January 7, 2012 Since we moved from New Jersey to south Italy in 2009, we had been hoping to get some chickens. I never had any contact with chickens, but my husband’s grandmother raised chickens when he was a child in Italy. My husband (a retired structural engineer) designed and built a stone coop entirely by hand. A few days ago we bought nine young hens and a rooster from a local farmer. We let them out of the coop today, after two days inside to make sure they knew it was home. We enjoyed watching them run around the yard, scratching in the dirt, eating weeds and bugs. We found the first egg in one of the nest boxes today, and I had it for breakfast, along with a store-bought egg. The yolk of our egg was a much deeper red than the other, and really delicious. Now we know why in Italian the egg yolk is called the “rosso”, (red). From now on, we’ll have an unlimited free supply of organic free-range eggs, and can really “live off the fat of the land”.
January 20, 2012 Charlie lays an egg
I sent my friends pictures of Charlie Chicken, who we thought was a rooster (and so did the guy who sold him to us), until she laid an egg! She certainly looks like a rooster. One day Charlie was missing from the rest of the flock, who were happily munching weeds and bugs in the yard; we looked all over and finally found him sitting in a nest box. My husband said, “Why is he in a nest box? Maybe he’s a hen.” I said, “I’ll believe he’s a hen when he lays an egg.” When Charlie came out of the nest box, there was an egg! We’re getting one egg a day now; I think two hens are laying on alternate days. The rest are still too young. I think we do have another rooster, though. Roger Rooster is in one of the pictures with Charlie. He has longer and darker tail feathers and is bigger than Charlie. At least Charlie is still a good name for a female.

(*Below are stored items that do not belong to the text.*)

theorem Chip.memOk_tempFactors {c : Chip} (h : MemOk c) : MemOk c.tempFactors := by
  unfold Chip.tempFactors
  refine MemOk.foldl (fun _ _ h1 => ?_) h
  extract_lets _ c2
  have h3 : MemOk c2 := Chip.memOk_set (Chip.memOk_set h1)
  exact MemOk.foldl (fun _ _ h4 => Chip.memOk_setTile h4) h3

theorem Chip.memOk_lampCm {c : Chip} {cfg : TileCfg} {lamp : Nat} (h : MemOk c) : MemOk (c.lampCm cfg lamp).2 := by
  unfold Chip.lampCm
  extract_lets _ r1
  have h2 : MemOk r1.2 := Chip.memOk_tileRead h
  exact MemOk.ite_snd (MemOk.pair h) (MemOk.ite_snd (MemOk.pair h2) (MemOk.pair h2))

theorem Chip.memOk_lampGains {c : Chip} {cfg : TileCfg} {lamp : Nat} (h : MemOk c) : MemOk (c.lampGains cfg lamp).2 :=
  MemOk.ite_snd (MemOk.pair h) (MemOk.pair (MemOk.pair (Chip.memOk_tileRead (MemOk.pair (Chip.memOk_tileRead (MemOk.pair (Chip.memOk_tileRead h)))))))

theorem Chip.memOk_lampValue {c : Chip} {cfg : TileCfg} {eng lamp slot : Nat} (h : MemOk c) : MemOk (c.lampValue cfg eng lamp slot).2 := by
  unfold Chip.lampValue
  extract_lets _ _ m1 g2
  have h3 : MemOk m1.2 := Chip.memOk_lampCm h
  have h4 : MemOk g2.2 := Chip.memOk_lampGains h3
  exact MemOk.ite_snd (MemOk.pair h) (MemOk.ite_snd (MemOk.pair h) (MemOk.ite_snd (MemOk.pair h) (MemOk.pair h4)))

theorem Chip.memOk_eotfUpset {c : Chip} {eng : Nat} {words : List (Nat × Nat)} (h : MemOk c) : MemOk (c.eotfUpset eng words) := by
  unfold Chip.eotfUpset
  refine MemOk.foldl (fun _ _ h1 => ?_) h
  extract_lets _ _ _ _
  refine MemOk.ite h1 ?_
  split
  · exact h1
  · exact Chip.memOk_report h1
  · exact Chip.memOk_raise (Chip.memOk_report (Chip.memOk_setTile h1))

theorem Chip.memOk_setImage {c : Chip} {x : ImgSt} (h : MemOk c) : MemOk (c.setImage x) := Chip.memOk_setTile h

theorem Chip.memOk_tileShow {c : Chip} (h : MemOk c) : MemOk c.tileShow := by
  unfold Chip.tileShow
  extract_lets _ c1 _ c2 c3 c4
  have h5 : MemOk c1 := Chip.memOk_setTile h
  have h6 : MemOk c2 := Chip.memOk_set h5
  have h7 : MemOk c3 := Chip.memOk_set h6
  have h8 : MemOk c4 := Chip.memOk_set h7
  exact Chip.memOk_set h8

theorem Chip.memOk_closeBuild {c : Chip} {serial : Nat} {displaced : Bool} (h : MemOk c) : MemOk (c.closeBuild serial displaced) := by
  unfold Chip.closeBuild
  split
  · exact h
  · refine MemOk.ite h ?_
    extract_lets c1
    have h2 : MemOk c1 := Chip.memOk_setImage h
    exact MemOk.ite (Chip.memOk_raise (Chip.memOk_bumpSat h2)) h2

theorem Chip.memOk_judgeImage {c : Chip} {x : ImgSt} (h : MemOk c) : MemOk (c.judgeImage x) := by
  unfold Chip.judgeImage
  split
  · exact h
  · refine MemOk.ite h ?_
    extract_lets _ c1 c2
    have h3 : MemOk c1 := Chip.memOk_setImage h
    have h4 : MemOk c2 := MemOk.ite (Chip.memOk_set h3) h3
    exact MemOk.ite (Chip.memOk_raise (Chip.memOk_bumpSat h4)) h4

theorem Chip.memOk_fillImage {c : Chip} {x : ImgSt} (h : MemOk c) : MemOk (c.fillImage x) := by
  unfold Chip.fillImage
  refine MemOk.foldl (fun _ _ h1 => (MemOk.ite h1 ?_)) h
  split
  · exact Chip.memOk_putLamp h1
  · extract_lets r2
    have h3 : MemOk r2.2 := Chip.memOk_getLamp h1
    exact Chip.memOk_putLamp h3

theorem Chip.memOk_finishImage {c : Chip} {serial at33 : Nat} (h : MemOk c) : MemOk (c.finishImage serial at33) := by
  unfold Chip.finishImage
  split
  · exact h
  · refine MemOk.ite h ?_
    extract_lets c1 _ c2 _ c3
    have h4 : MemOk c1 := Chip.memOk_fillImage h
    have h5 : MemOk c2 := Chip.memOk_setImage h4
    have h6 : MemOk c3 := Chip.memOk_setTile h5
    exact Chip.memOk_tileShow (Chip.memOk_judgeImage (Chip.memOk_bump (Chip.memOk_bump h6)))

theorem Chip.memOk_imageComplete {c : Chip} {ps : Nat} (h : MemOk c) : MemOk (c.imageComplete ps) := by
  unfold Chip.imageComplete
  extract_lets _ _
  split
  · exact h
  · exact Chip.memOk_finishImage (Chip.memOk_setSched h)

theorem Chip.memOk_openBuild {c : Chip} {feed bar beat : Nat} (h : MemOk c) : MemOk (c.openBuild feed bar beat) := by
  unfold Chip.openBuild
  extract_lets _ _ _ c1 c2 c3 _ _ _ c4
  have h5 : MemOk c1 := Chip.memOk_setTile h
  have h6 : MemOk c2 := MemOk.foldl (fun _ _ h7 => Chip.memOk_finishImage h7) h5
  have h8 : MemOk c3 := Chip.memOk_tileShow (MemOk.foldl (fun _ _ h9 => Chip.memOk_closeBuild h9) h6)
  have h10 : MemOk c4 := Chip.memOk_setTile h8
  exact MemOk.ite h (Chip.memOk_tileShow (Chip.memOk_set (Chip.memOk_set h10)))

theorem Chip.memOk_closeAll {c : Chip} (h : MemOk c) : MemOk c.closeAll :=
  Chip.memOk_tileShow (MemOk.foldl (fun _ _ h1 => Chip.memOk_closeBuild h1) h)

theorem Chip.memOk_pixelArrive {c : Chip} {p cell bad : Nat} (h : MemOk c) : MemOk (c.pixelArrive p cell bad) := by
  unfold Chip.pixelArrive
  refine MemOk.ite h ?_
  split
  · exact Chip.memOk_cause h
  · extract_lets _ c1 _
    have h2 : MemOk c1 := MemOk.ite (Chip.memOk_setImage h) h
    exact MemOk.ite h (MemOk.ite (Chip.memOk_bumpSat h) (Chip.memOk_setTile h2))

theorem Chip.memOk_writeSlot {c : Chip} {serial eng : Nat} {q : RxCell} {k : Nat} (h : MemOk c) : MemOk (c.writeSlot serial eng q k) := by
  unfold Chip.writeSlot
  extract_lets _
  split
  · exact h
  · refine MemOk.ite h ?_
    extract_lets r1
    have h2 : MemOk r1.2 := Chip.memOk_lampValue h
    split
    · exact h2
    · extract_lets c3
      have h4 : MemOk c3 := Chip.memOk_putLamp h2
      split
      · exact h4
      · exact Chip.memOk_setImage h4

theorem Chip.memOk_pixelProcess {c : Chip} {eng : Nat} {upsets : List (Nat × Nat)} (h : MemOk c) : MemOk (c.pixelProcess eng upsets) := by
  unfold Chip.pixelProcess
  refine MemOk.ite h ?_
  extract_lets c1 _
  have h2 : MemOk c1 := Chip.memOk_eotfUpset h
  split
  · exact h2
  · extract_lets c3 c4 c5
    have h6 : MemOk c3 := Chip.memOk_setTile h2
    have h7 : MemOk c4 := Chip.memOk_bump (Chip.memOk_bump h6)
    have h8 : MemOk c5 := MemOk.ite h7 (MemOk.foldl (fun _ _ h9 => Chip.memOk_writeSlot h9) h7)
    exact MemOk.ite (Chip.memOk_tileShow (Chip.memOk_closeBuild h8)) h8

theorem Chip.memOk_setTileState {c : Chip} {s : Nat} (h : MemOk c) : MemOk (c.setTileState s) := Chip.memOk_cond (Chip.memOk_set h)

theorem Chip.memOk_setOffset {c : Chip} {o : Int} (h : MemOk c) : MemOk (c.setOffset o) := by
  unfold Chip.setOffset
  extract_lets _ c1 c2
  have h3 : MemOk c1 := Chip.memOk_setSched h
  have h4 : MemOk c2 := Chip.memOk_cond (Chip.memOk_set h3)
  exact MemOk.ite (Chip.memOk_setTileState h4) (MemOk.ite (Chip.memOk_setTileState h4) h4)

theorem Chip.memOk_reenter {c : Chip} {d : DbStart} (h : MemOk c) : MemOk (c.reenter d) := Chip.memOk_setSched h

theorem Chip.memOk_regain {c : Chip} {d : DbStart} (h : MemOk c) : MemOk (c.regain d) := by
  unfold Chip.regain
  extract_lets _ _ _ _ _ _ c1 c2
  have h3 : MemOk c1 := Chip.memOk_setSched h
  have h4 : MemOk c2 := MemOk.ite (Chip.memOk_setTileState h3) h3
  exact MemOk.ite (Chip.memOk_reenter h) (MemOk.ite (Chip.memOk_setOffset h4) (Chip.memOk_reenter h))

theorem Chip.memOk_showSlack {c : Chip} (h : MemOk c) : MemOk c.showSlack := MemOk.ite h (Chip.memOk_set h)

theorem Chip.memOk_hearStart {c : Chip} {d : DbStart} (h : MemOk c) : MemOk (c.hearStart d) := by
  unfold Chip.hearStart
  extract_lets _ c1 _ _
  have h2 : MemOk c1 := Chip.memOk_setTile h
  exact MemOk.ite (MemOk.ite h2 (Chip.memOk_regain h2)) (MemOk.ite (MemOk.ite (Chip.memOk_setOffset (Chip.memOk_setSched h2)) h2) (MemOk.ite
    (Chip.memOk_showSlack (Chip.memOk_setSched h2)) (MemOk.ite h2 (Chip.memOk_regain h2))))

theorem Chip.memOk_dbBad {c : Chip} (h : MemOk c) : MemOk c.dbBad := Chip.memOk_setBarLock (Chip.memOk_setSched h)

theorem Chip.memOk_tileDownbeat {onRing : Chip → Chip} {c : Chip} {p cell arrival33 : Nat} {words : Bool} (honRing : ∀ x0, MemOk x0 → MemOk
    (onRing x0)) (h : MemOk c) : MemOk (Chip.tileDownbeat onRing c p cell arrival33 words) := by
  unfold Chip.tileDownbeat
  extract_lets _ _ _ _ _ _ c1 _ c2 c3 _ _ c4 c5 c6 _ _ _ _ _ c7 _ c8 c9 _
  have h10 : MemOk c1 := Chip.memOk_setTile h
  have h11 : MemOk c2 := Chip.memOk_set (Chip.memOk_setPort h10)
  have h12 : MemOk c3 := honRing _ h11
  have h13 : MemOk c4 := MemOk.ite (Chip.memOk_raise (Chip.memOk_dbBad h12)) h12
  have h14 : MemOk c5 := MemOk.ite h13 (Chip.memOk_raise h13)
  have h15 : MemOk c6 := Chip.memOk_set (Chip.memOk_set h14)
  have h16 : MemOk c7 := MemOk.ite (Chip.memOk_setBarLock (Chip.memOk_setSched h15)) h15
  have h17 : MemOk c8 := Chip.memOk_setTile h16
  have h18 : MemOk c9 := MemOk.ite h17 (Chip.memOk_hearStart h17)
  exact MemOk.ite (MemOk.ite (Chip.memOk_raise (Chip.memOk_dbBad h)) h) (MemOk.ite h12 (MemOk.ite h18 (Chip.memOk_openBuild h18)))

1/21/12 My brother in law asked if Italian roosters crow in Italian. I said, Yes, they do – they say “kikeriki”, instead of cock a doodle do. Ours haven’t started crowing yet. I don’t know when they’ll be old enough to crow, or for the rest of them to start laying eggs. I think they were hatched in September or October. They are very entertaining. They certainly have a “pecking order” (which is where the term comes from). Calico is at the bottom. She is the smallest and has different coloring. But I think she is the smartest. When the others chase her away from some food, she goes somewhere else and finds more, then they all follow her there. The other day they were all digging holes in the dirt and sitting in them and throwing dirt over themselves, taking dirt baths and thoroughly enjoying themselves. The dirt kills parasites like mites and lice by clogging their breathing tubes.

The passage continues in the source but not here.